When the hum of the limousines grows louder, I turn around. My father, strangely protective, is helping my mother into the car. Hats, coats, and bodies around the grave have rearranged themselves like a kaleidoscope, pieces falling away from the center into rooms and lives that have nothing to do with Tam.

The first bite of snow stings my cheek. I want to rest, a dreamy sleep without this terror, the snow covering me tenderly, perfect crystals melting, then crusting into a patina over my temporal flesh, accruing in icy intricacy until I am a white testimony to my sister.

 

 

THREE


I HAVE ALWAYS BEEN INTRIGUED BY WHAT IS HIDDEN. As a child, I would stand behind my mother in the kitchen, forcing her to turn by crying out, “I want to understand everything.”
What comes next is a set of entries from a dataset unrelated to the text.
-- ==== Sys2Proof/Proofs/Reclaim.lean ====
section
/-! PROOF. Sys2Proof/Proofs/Reclaim.lean: the reclaim ladder, the drain of a strand in page stall, the placement loop, and the statement on them and
on the refill of accounts. -/
namespace Sys2Proof.Machine
open Sys2Proof
variable {s u s1 : State} {p q : Part} {sid : Word} {t : Strand} {l : List Strand} {n need : Nat}

/-! ### Parks told to a secondary (R621) -/

/-- A park that a rung made is told: the generation of its locket, and the candidate. -/
abbrev State.tellParked (s : State) (p : Part) (t : Strand) (id : DWord) : State :=
  (s.tell 3 p (locketGen id)).tell 8 p (t.session.zeroExtend 64)

theorem State.tell_regs (s : State) (k : Nat) (q : Part) (v : DWord) : (s.tell k q v).regs = s.regs := by
  rw [State.tell, State.tellOp_rest]

theorem State.tell_parts (s : State) (k : Nat) (q : Part) (v : DWord) : (s.tell k q v).parts = s.parts := by
  rw [State.tell, State.tellOp_rest]

theorem State.freePages_congr (hr : u.regs = s.regs) (hp : u.parts = s.parts) (p : Part) : u.freePages p = s.freePages p := by
  rw [State.freePages, State.freePages, State.poolPages, State.poolPages, State.rf, State.rf, State.reg, State.reg, hr, hp]

theorem State.reclaimHi_congr (hr : u.regs = s.regs) (p : Part) : u.reclaimHi p = s.reclaimHi p := by
  rw [State.reclaimHi, State.reclaimHi, State.rf, State.rf, State.reg, State.reg, hr]

theorem State.tellParked_regs (s : State) (p : Part) (t : Strand) (id : DWord) : (s.tellParked p t id).regs = s.regs := by
  rw [State.tellParked, State.tell_regs, State.tell_regs]

theorem State.tellParked_freePages (s : State) (p : Part) (t : Strand) (id : DWord) : (s.tellParked p t id).freePages p = s.freePages p :=
  State.freePages_congr (s.tellParked_regs p t id) (by rw [State.tellParked, State.tell_parts, State.tell_parts]) p

/-! ### Where a walk of the ladder stops (R163) -/

/-- Rung 1 stops at HI; pages that parks in flight will return count. -/
def State.hiMet (p : Part) (s : State) : Bool := s.reclaimHi p ≤ s.freePages p + s.comingPages p
/-- Rung 2 stops at the need. -/
def State.needMet (p : Part) (need : Nat) (s : State) : Bool := need ≤ s.freePages p + s.comingPages p

theorem State.comingPages_settled (h : (s.parts[p]).reclaims = []) : s.comingPages p = 0 := by
  rw [State.comingPages, h]
  rfl

theorem State.hiMet_short (h : (s.parts[p]).reclaims = []) (hlo : s.freePages p < s.reclaimLo p) : s.hiMet p = false := by
  have hhi : s.reclaimLo p ≤ s.reclaimHi p := Nat.min_le_right _ _
  rw [State.hiMet, State.comingPages_settled h]
  exact decide_eq_false (by omega)

theorem State.hiMet_tellParked {id : DWord} (h : s.reclaimHi p ≤ s.freePages p) : (s.tellParked p t id).hiMet p = true := by
  rw [State.hiMet, State.tellParked_freePages, State.reclaimHi_congr (s.tellParked_regs p t id)]
  exact decide_eq_true (by omega)

theorem State.needMet_short (h : (s.parts[p]).reclaims = []) (hs : s.freePages p < need) : s.needMet p need = false := by
  rw [State.needMet, State.comingPages_settled h]
  exact decide_eq_false (by omega)

theorem State.needMet_free (h : need ≤ s.freePages p) : s.needMet p need = true := decide_eq_true (by omega)

theorem State.needMet_tellParked {id : DWord} (h : need ≤ s.freePages p) : (s.tellParked p t id).needMet p need = true :=
  State.needMet_free (by rwa [State.tellParked_freePages])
Although I like to pretend I have sprung from the head of Zeus, unshackled by my family’s idiosyncrasies, as soon as I come back I feel the press of my ancestors, demanding tribute for my neglect of their claims. My mind begins its speculations about how we came to be the way we are, unchastened by my mother’s refrain, “No one can understand everything. Not even you, my darling.”

Nana’s answer was more opaque. “Some stones are best left unturned.”

I begged her to tell me which ones she meant, but I already knew the tenacity of her closed face.

 

 

On the steps outside my mother’s house, I falter. An intuition, a warning pulse, stops me from crossing the threshold. I take a shuddering breath of conifer and cold. The door is ajar; I will myself to enter.